Quem eram as pessoas mortas?
Os bebês na maternidade Alexander Fleming (mantidos na incubadora quente, APESAR do calor no ambiente) e as pessoas que morreram no hospital público eram, em sua maioria: mulheres, pobres, pardas ou pretas, idosas e idosos, moradoras e moradores em barracos precários da periferia da Zona Norte do Rio, que tive a oportunidade de visitar alguns dias depois. Muitas das casas eram de telhado metálico, sem ventilação e extremamente quentes, o que explica porque cerca de 60% das vítimas chegaram mortas ao pronto atendimento.
O aumento de óbitos durante ondas de calor têm sido relatados em diversas pesquisas científicas, inclusive durante uma nova onda de calor no mesmo Rio de Janeiro, em 2010, pela climatologista Renata Libonati.
Vinte e cinco anos depois, o capitalismo devastador não reduziu o desmatamento e nem a emissão de gases de efeito estufa, então a crise climática se tornou emergência em saúde pública mundial e a população brasileira pode estar entre as mais vulneráveis do planeta.
O Brasil está localizado numa região com 17 tipos de climas, do subtropical, no extremo sul do país, até o tropical chuvoso na região amazônica, passando pelos climas do cerrado central e do semiárido nordestino. As populações brasileiras estão, portanto, submetidas a combinações variadas de temperatura e umidade relativa do ar, como, por exemplo, desde o frio seco de Maringá (PR), o frio úmido de São Joaquim (SC), o calor seco de Cabrobó (CE) até o calor úmido de Manaus (AM). Entre estes extremos citados, todas as combinações de temperatura e umidade relativa são possíveis em diferentes épocas do ano e em cada uma das microrregiões geo-climáticas os efeitos da crise climática serão imprevisíveis.
Neste cenário, seremos capazes de proteger a saúde das pessoas mais vulneráveis? Como será trabalhar, realizar exercícios físicos ou viver nesses ambientes de risco?
Em repouso, e especialmente durante atividades físicas, nosso corpo produz calor, que deve ser dissipado para o ambiente. A espécie humana, originada pela seleção natural em ambiente quente e seco, é bastante adaptada para viver nesse tipo de ambiente, por causa da nossa capacidade de retirar calor do corpo por meio da evaporação do suor produzido.

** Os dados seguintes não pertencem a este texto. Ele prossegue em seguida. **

/-- The step is the selected one's next state, where its marker has a place (R40, R88). -/
theorem step_eq_afterStep {i : Instr} {s : State} {v : Invocation} (hs : s.canStep v) (hf : markerFits s v)
    (hd : decodeAt v s = .ok i) : step s = .next (afterStep i v s) ∧ exec i s = .next (afterStep i v s) := by
  have hexec := exec_of_stepCondition hs (stepCondition_of_decodeAt hd).2.2 fun _ => hf
  exact ⟨(step_of_decodeAt hs.1 hd).trans hexec, hexec⟩

theorem step_of_lookahead_missing {s : State} {v : Invocation} (hv : s.inv = some v) (hl : v.window.length < s.cur + 8) :
    step s = .next (closeInvocation v s) := by
  have hl' : ¬ s.cur + 8 ≤ v.window.length := Nat.not_le_of_lt hl
  simp [step, hv, hl']

/-! ### The next state of SKIP and of the Data steps -/

/-- SKIP moves the cursor alone (R90). -/
theorem afterStep_skip {s : State} {v : Invocation} (hv : s.inv = some v) (hst : s.st = .seekingPreamble) :
    afterStep .skip v s = { s with cur := s.cur + 1 } := by
  simp [afterStep, stepAdvance, stepNextState, stepBuffer, stepMarker, hv, hst]

/-- A Data step marks and pushes its code and stays in its decoder state (R92). -/
theorem afterStep_dataInstr (k : Code) {s : State} (v : Invocation) (hst : s.st = .receivingData) :
    afterStep (dataInstr k) v s = { s with
      cur := s.cur + 8
      fb := s.fb ++ [k]
      trace := traceAfter s.cur (dataMarker k) v s
      inv := some { v with ann := annAfter s.cur (dataMarker k) v } } := by
  simp [afterStep, traceAfter, dataInstr_ne_eof, hst]

/-- The number of a Data symbol's marker is `4 + k` (R56, R92). -/
theorem dataMarker_code (k : Code) : (dataMarker k).code = 4#3 + k.setWidth 3 := by
  revert k; decide

/-! ### A run without a Preamble -/

/-- A run of decoder steps from a seeking state over a window in which no Preamble begins is a run of SKIPs: to its end it moves the
cursor alone, one sample per window (R90). -/
theorem Decodes.eq_of_quiet {n : Nat} {s t : State} {v : Invocation} (h : Decodes n s t) (hv : s.inv = some v)
    (hst : s.st = .seekingPreamble) (hquiet : ∀ off, s.cur ≤ off → matchAt v.window off s.cfg.catalog.pre = false)
    (hend : v.window.length < t.cur + 8) : t = { s with cur := max s.cur (v.window.length - 7) } := by
  induction h with
  | refl s =>
    have hcur : max s.cur (v.window.length - 7) = s.cur := by omega
    rw [hcur]
  | @step n s t v' i hv' hd hf h ih =>
    obtain rfl : v' = v := Option.some.inj (hv'.symm.trans hv)
    obtain ⟨-, hl, -⟩ := stepCondition_of_decodeAt hd
    have hskip : decodeAt v' s = .ok .skip := decodeAt_of_stepCondition ⟨hv, hl⟩ ⟨hst, hquiet s.cur le_rfl⟩
    obtain rfl : i = .skip := by
      rw [hskip] at hd
      cases hd
      rfl
    rw [afterStep_skip hv hst] at ih
    have hcur : max s.cur (v'.window.length - 7) = max (s.cur + 1) (v'.window.length - 7) := by omega
    rw [ih hv hst (fun off hoff => hquiet off (Nat.le_of_succ_le hoff)) hend, hcur]

end Sys2Proof.Machine

open Sys2Proof Sys2Proof.Machine
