-- ==== Sys2Proof/Certificates/Slice0/Obligations.lean ====
section
/-! DEFINITION. The statements for the provers: what the numbered rules of spec/ say the commands and the machine do. -/

open Sys2Proof Sys2Proof.Machine

/-! ### Reset, invariant, encoding, step -/

/-- 10_state.md R44: the reset values, for every slot count and configuration. That the list of the filter is canonical is the
model's choice (notes/assumptions/18.md). -/
def Obligations.ResetStateIsAsTabulated : Prop :=
  ∀ (nDesc nCtx : Nat) (cfg : Params),
    (State.resetWith nDesc nCtx cfg).desc =
      List.replicate nDesc { valid := false, method := .aes128gcm, masterKey := zeros 32 } ∧
    (State.resetWith nDesc nCtx cfg).ctx =
      List.replicate nCtx
        { valid := false, desc := 0, dir := .encrypt, init := false, dead := false, salt := zeros 32,
          subkey := zeros 32, nonce := zeros 24, rbuf := [] } ∧
    (∀ t, t ∈ (State.resetWith nDesc nCtx cfg).filter ↔ t ∈ cfg.f0) ∧
    (State.resetWith nDesc nCtx cfg).cfg.role = cfg.role ∧
    (State.resetWith nDesc nCtx cfg).cfg.personal = cfg.personal

/-- The state after reset meets the invariant, for every admissible configuration and for the one of `State.reset`
(the values of notes/assumptions/5.md). -/
def Obligations.ResetMeetsTheInvariant : Prop :=
  (∀ (nDesc nCtx : Nat) (cfg : Params), 1 ≤ nDesc → nDesc ≤ 256 → 1 ≤ nCtx → nCtx ≤ 256 → ParamsWf cfg →
    (State.resetWith nDesc nCtx cfg).Inv) ∧
  State.reset.Inv

/-- Every step keeps the invariant: the storage widths and zero tails of 10_state.md R22 and R27, the even nonce of R31 below
the exhaustion point of 42_aead_nonce.md R171, the buffer bounds of R33, the references of 46_lifecycle.md R263d. The canonical
list of the filter and the subkey of a context that its derivation killed are the model's choices (notes/assumptions/18.md,
12.md). -/
def Obligations.StepKeepsTheInvariant : Prop :=
  ∀ s t : State, s.Inv → step s = .next t → t.Inv

/-- From a state that meets the invariant the machine never stops: every failure is a status of a response
(60_exceptions.md R280). That `Refused` is answered as a next state is the model's choice (notes/assumptions/4.md). -/
def Obligations.InvariantStatesNeverStop : Prop :=
  ∀ s : State, s.Inv → ∃ t, step s = .next t

/-- Decoding the encoding of a well-formed command gives it back, with every operand (30_encoding.md R99 to R101). -/
def Obligations.DecodeEncodeAgree : Prop :=
  ∀ i : Instr, i.wellFormed = true → decode (encode i).1 (encode i).2 = .ok i

/-- Every word and input that decode are the encoding of the command they give: every word has one meaning
(92_eei_decisions.md D2). -/
def Obligations.EncodeDecodeAgree : Prop :=
  ∀ (w : CommandWord) (input : Bytes) (i : Instr),
    decode w input = .ok i → i.wellFormed = true ∧ encode i = (w, input)

/-- 30_encoding.md R101 and R103: a word decodes exactly when it matches a row's mask, with a method id below 6 and no input
where the command takes none. -/
def Obligations.DecodeAcceptsExactlyTheTable : Prop :=
  ∀ (w : CommandWord) (input : Bytes),
    (∃ i, decode w input = .ok i) ↔
      (w &&& 0xFF00FFF8 = 0x01000000 ∧ (w &&& 0x00000007).toNat < 6) ∨
      (w &&& 0xFF00FFFF = 0x02000000 ∧ input = []) ∨
      (w &&& 0xFF0000FE = 0x03000000 ∧ input = []) ∨
      (w &&& 0xFFFF00FF = 0x04000000 ∧ input = []) ∨
      w &&& 0xFFFF00FF = 0x05000000 ∨
      w &&& 0xFFFF00FF = 0x06000000 ∨
      w &&& 0xFF00FFFF = 0x07000000 ∨
      w &&& 0xFF00FFFF = 0x08000000

/-- Words of 95_test_vectors.md B.1, one per command. -/
def Obligations.SampleWordsDecode : Prop :=
  decode 0x01030005 [0x74] = .ok (.cipherInit 3 .xchacha20ietfpoly1305 [0x74]) ∧
  decode 0x02000000 [] = .ok (.cipherFree 0) ∧
  decode 0x03000101 [] = .ok (.ctxNew 0 1 .decrypt) ∧
  decode 0x04000100 [] = .ok (.ctxFree 1) ∧
  decode 0x05000000 [0x41] = .ok (.tcpEncrypt 0 [0x41]) ∧
  decode 0x06000100 [] = .ok (.tcpDecrypt 1 []) ∧
  decode 0x07000000 [] = .ok (.udpEncrypt 0 []) ∧
  decode 0x08020000 [0x01] = .ok (.udpDecrypt 2 [0x01])
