/-- A datagram that a server answers with `OK` is longer than its salt and a tag, and its salt is in the filter afterwards. -/
theorem udpDecryptAccepted_server_ok {D : Descriptor} {datagram out : Bytes} {s : State} (hr : s.cfg.role = .server)
    (h : (udpDecryptAccepted D datagram s).response = some ⟨.ok, out⟩) :
    keyLen D.method + tagLen < datagram.length ∧
      datagram.take (keyLen D.method) ∈ (udpDecryptAccepted D datagram s).filter := by
  rcases Nat.lt_or_ge (keyLen D.method + tagLen) datagram.length with hl | hl
  · refine ⟨hl, ?_⟩
    cases hc : s.checkAnswer (datagram.take (keyLen D.method)) with
    | present => simp [udpDecryptAccepted_present hl hr hc] at h
    | internalError => simp [udpDecryptAccepted_checkFailed hl hr hc] at h
    | absent =>
      rw [udpDecryptAccepted_absent hl hr hc] at h ⊢
      exact udpOpen_server_ok hr h
  · simp [udpDecryptAccepted_tooShort hl] at h

/-! ### The commands complete -/

/-- Settles O33: the two draws and the AEAD call stand in the command in the statement's order. -/
theorem udpEncryptBuildsTheDatagram : Obligations.UdpEncryptBuildsTheDatagram := by
  intro s d p D hD hv hf
  rw [exec_udpEncrypt (udpDesc_of_bound hD hv hf)]
  rfl

/-- Settles O35: on a client only the draw and the tag decide. -/
theorem udpDecryptOnAClient : Obligations.UdpDecryptOnAClient := by
  intro s d g D hr hD hv hf hl
  rw [exec_udpDecrypt (udpDesc_of_bound hD hv hf), udpDecryptAccepted_client hl hr]
  cases hp : s.env.primFires with
  | true => exact congrArg _ (udpOpen_primFail hp)
  | false =>
    rw [if_neg Bool.false_ne_true]
    split
    · next hd => exact congrArg _ (udpOpen_authFail hp hd)
    · next plain hd => exact congrArg _ ((udpOpen_verified hp hd).trans (udpInsert_client _ plain hr))

/-- Settles O36: the clauses are the branches of the command, in its order. -/
theorem udpDecryptOnAServer : Obligations.UdpDecryptOnAServer := by
  rintro s u d g D _ hr hD hv hf hl rfl hu
  obtain rfl : u = s.afterCheck.setEnv s.afterCheck.env.afterPrim := hu
  refine ⟨_, exec_udpDecrypt (udpDesc_of_bound hD hv hf), udpDecryptAccepted_present hl hr,
    udpDecryptAccepted_checkFailed hl hr,
    fun hc hp => (udpDecryptAccepted_absent hl hr hc).trans (udpOpen_primFail hp), fun hc hp => ?_⟩
  rw [udpDecryptAccepted_absent hl hr hc]
  split
  · next hd => exact udpOpen_authFail hp hd
  · next plain hd =>
    rw [udpOpen_verified hp hd]
    refine ⟨fun ha => ?_, fun ha => udpInsert_server_failed _ plain ha hr⟩
    rw [udpInsert_server_ok _ plain ha hr]
    exact ⟨rfl, mem_afterAdd_filter ha⟩

/-! ### The frame of the UDP commands -/

/-- Settles O40: read off the inversion lemmas of the two commands. -/
theorem udpTouchesNoSlot : Obligations.UdpTouchesNoSlot := by
  refine fun s t d p => ⟨fun h => ?_, fun h => ?_⟩
  · rcases udpEncrypt_cases h with rfl | ⟨D, e, st, out, -, -, -, rfl, -⟩ <;> exact ⟨rfl, rfl, rfl, rfl, rfl⟩
  · rcases udpDecrypt_cases h with rfl | ⟨D, F, e, st, out, -, -, -, rfl, -, hF, -⟩
    · exact ⟨rfl, rfl, rfl, rfl, fun _ => rfl⟩
    · exact ⟨rfl, rfl, rfl, rfl, hF⟩

/-! ### The salt on the wire -/

/-- Settles O39: the two datagrams have one length and one body. -/
theorem udpSaltIsNotAuthenticated : Obligations.UdpSaltIsNotAuthenticated := by
  intro s d salt1 salt2 body D hr hD h1 h2
  have hlen : (salt1 ++ body).length = (salt2 ++ body).length := by simp [h1, h2]
  cases hu : s.udpDesc d (salt1 ++ body).length with
  | none => rw [exec_udpDecrypt_refused hu, exec_udpDecrypt_refused (hlen ▸ hu)]
  | some E =>
    obtain rfl := Option.some.inj (hD.symm.trans (udpDesc_eq_some.1 hu).1)
    rw [exec_udpDecrypt hu, exec_udpDecrypt (hlen ▸ hu)]
    exact congrArg _ (udpDecryptAccepted_client_congr hr hlen ((List.drop_left' h1).trans (List.drop_left' h2).symm))

/-- Settles O38: the accepted salt is in the filter, eviction keeps it, and a faithful check finds it. -/
theorem udpReplayIsRejected : Obligations.UdpReplayIsRejected := by
  rintro s t d g out D hr hD ⟨hexec, hok⟩ hkept hfaithful
  obtain ⟨hdesc, -, hcfg, -⟩ := (udpTouchesNoSlot s t d g).2 hexec
  cases hu : s.udpDesc d g.length with
  | none =>
    rw [exec_udpDecrypt_refused hu] at hexec
    cases hexec
    simp at hok
  | some E =>
    obtain ⟨hE, hv, hf⟩ := udpDesc_eq_some.1 hu
    obtain rfl := Option.some.inj (hD.symm.trans hE)
    obtain rfl := Host.Outcome.next.inj ((exec_udpDecrypt hu).symm.trans hexec)
    obtain ⟨hl, hmem⟩ := udpDecryptAccepted_server_ok hr hok
    have hpresent := (checkAnswer_faithful hfaithful).2 (List.mem_filter.2 ⟨hmem, by simp [hkept]⟩)
    refine ⟨_, exec_udpDecrypt (udpDesc_eq_some.2 ⟨hdesc ▸ hD, hv, hcfg ▸ hf⟩), ?_⟩
    rw [udpDecryptAccepted_present hl (hcfg ▸ hr) hpresent]
    rfl

/-! ### The round trip -/

/-- What `UDP_ENCRYPT` answers for the drawn salt `salt` (43_udp.md R181, R182). -/
def udpDatagram (D : Descriptor) (salt plain : Bytes) : Bytes :=
  salt ++ aeadEnc D.method D.key (udpNonce D.method) plain

theorem exec_udpEncrypt_ok {s : State} {d : Nat} {plain : Bytes} {D : Descriptor}
    (h : s.udpDesc d plain.length = some D) (hrng : s.env.primFires = false)
    (haead : (s.env.afterPrim.afterRng (keyLen D.method)).primFires = false) :
    exec (.udpEncrypt d plain) s =
      .next ((s.setEnv (s.env.afterPrim.afterRng (keyLen D.method)).afterPrim).respond .ok
        (udpDatagram D (s.env.afterPrim.rngBytes (keyLen D.method)) plain)) := by
  simp [exec_udpEncrypt h, udpEncryptAccepted, hrng, haead, udpDatagram]

section
variable {s : State} {D : Descriptor} {salt : Bytes} (hsalt : salt.length = keyLen D.method)
include hsalt

theorem udpDatagram_length (plain : Bytes) :
    (udpDatagram D salt plain).length = keyLen D.method + plain.length + tagLen := by
  simp only [udpDatagram, List.length_append, aeadEnc_length, hsalt]
  omega

theorem udpDatagram_take (plain : Bytes) : (udpDatagram D salt plain).take (keyLen D.method) = salt :=
  List.take_left' hsalt

theorem udpDatagram_drop (plain : Bytes) :
    (udpDatagram D salt plain).drop (keyLen D.method) = aeadEnc D.method D.key (udpNonce D.method) plain :=
  List.drop_left' hsalt

variable {plain : Bytes} (hplain : plain ≠ [])
include hplain

/-- The length test of `UDP_DECRYPT` stops no datagram but that of an empty plaintext (43_udp.md R183). -/
theorem lt_udpDatagram_length : keyLen D.method + tagLen < (udpDatagram D salt plain).length := by
  have := List.length_pos_iff.2 hplain
  rw [udpDatagram_length hsalt]
  omega

variable (hkey : D.key.length = keyLen D.method)
include hkey

/-- The tag verifies under the key and the nonce that made it (42_aead_nonce.md R163). -/
theorem udpDecryptAccepted_datagram_client (hr : s.cfg.role = .client) (hp : s.env.primFires = false) :
    udpDecryptAccepted D (udpDatagram D salt plain) s = (s.setEnv s.env.afterPrim).respond .ok plain := by
  rw [udpDecryptAccepted_client (lt_udpDatagram_length hsalt hplain) hr, udpDatagram_drop hsalt,
    udpOpen_verified hp (aeadDec_aeadEnc plain hkey (zeros_length _))]
  exact udpInsert_client _ plain hr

Por isso, nossa sobrevivência diminui quando a remoção de calor está prejudicada pela pouca evaporação do suor, o que acontece nos ambientes quentes e úmidos ou com o uso de roupas inadequadas.
Quando o calor se acumula no organismo, os termômetros clínicos indicam aumento da temperatura corporal, a chamada hipertermia (também chamada em português de insolação, choque pelo calor, intermação), e o aumento da temperatura cerebral pode resultar em danos para a saúde e causar a morte.
O ambiente quente dificulta a remoção do calor e o risco de hipertermia aumenta quando há desidratação, algumas doenças e uso de certos medicamentos. Para evitarmos a hipertermia, precisamos, portanto, conhecer os fatores de risco: as condições do ambiente em termos de temperatura e umidade relativa do ar, saúde da pessoa, seu estado de hidratação e a quantidade de calor metabólico que será produzido e por quanto tempo (seja em repouso ou exercício), além das roupas utilizadas.
Ignorar o ambiente e as condições básicas de saúde pode resultar em danos permanentes.
Uma forma de entender os riscos de hipertermia é conhecendo um caso real. Um trabalhador, que vamos chamar de João, de 32 anos, pai de duas filhas, apresentou cansaço progressivo, sudorese intensa, dor de cabeça e náusea após algumas horas de trabalho numa siderúrgica em Minas Gerais, quando realizava manutenção em chaminés. No ambulatório de atendimento médico da empresa informaram-lhe que estava com febre (39,7oC) que teria sido causada por gripe e ressaca (João havia bebido duas cervejas na véspera). Recebeu Dipirona 500 mg via oral e foi enviado de volta ao trabalho. João concluiu seu turno cometendo alguns erros operacionais e chegou em casa cambaleante, necessitando ser amparado. Permaneceu deitado, ofegante, com as extremidades quentes e progressivamente confuso. Levado ao pronto socorro de sua cidade, chegou inconsciente e com a pressão baixa. Foi diagnosticado com “desidratação”, recebeu antitérmicos e hidratação venosa. Evoluiu em pouco tempo para estado de choque (pressão arterial zero) e nas horas seguintes, recebeu oxigênio e antibiótico, pois o diagnóstico médico tinha mudado para “choque séptico” (estado de choque causado por infecção generalizada). Doze horas depois de ser atendido no ambulatório da siderúrgica, João apresentou parada cardíaca e faleceu. Sua morte não foi considerada acidente de trabalho e sua família não recebeu qualquer tipo de indenização.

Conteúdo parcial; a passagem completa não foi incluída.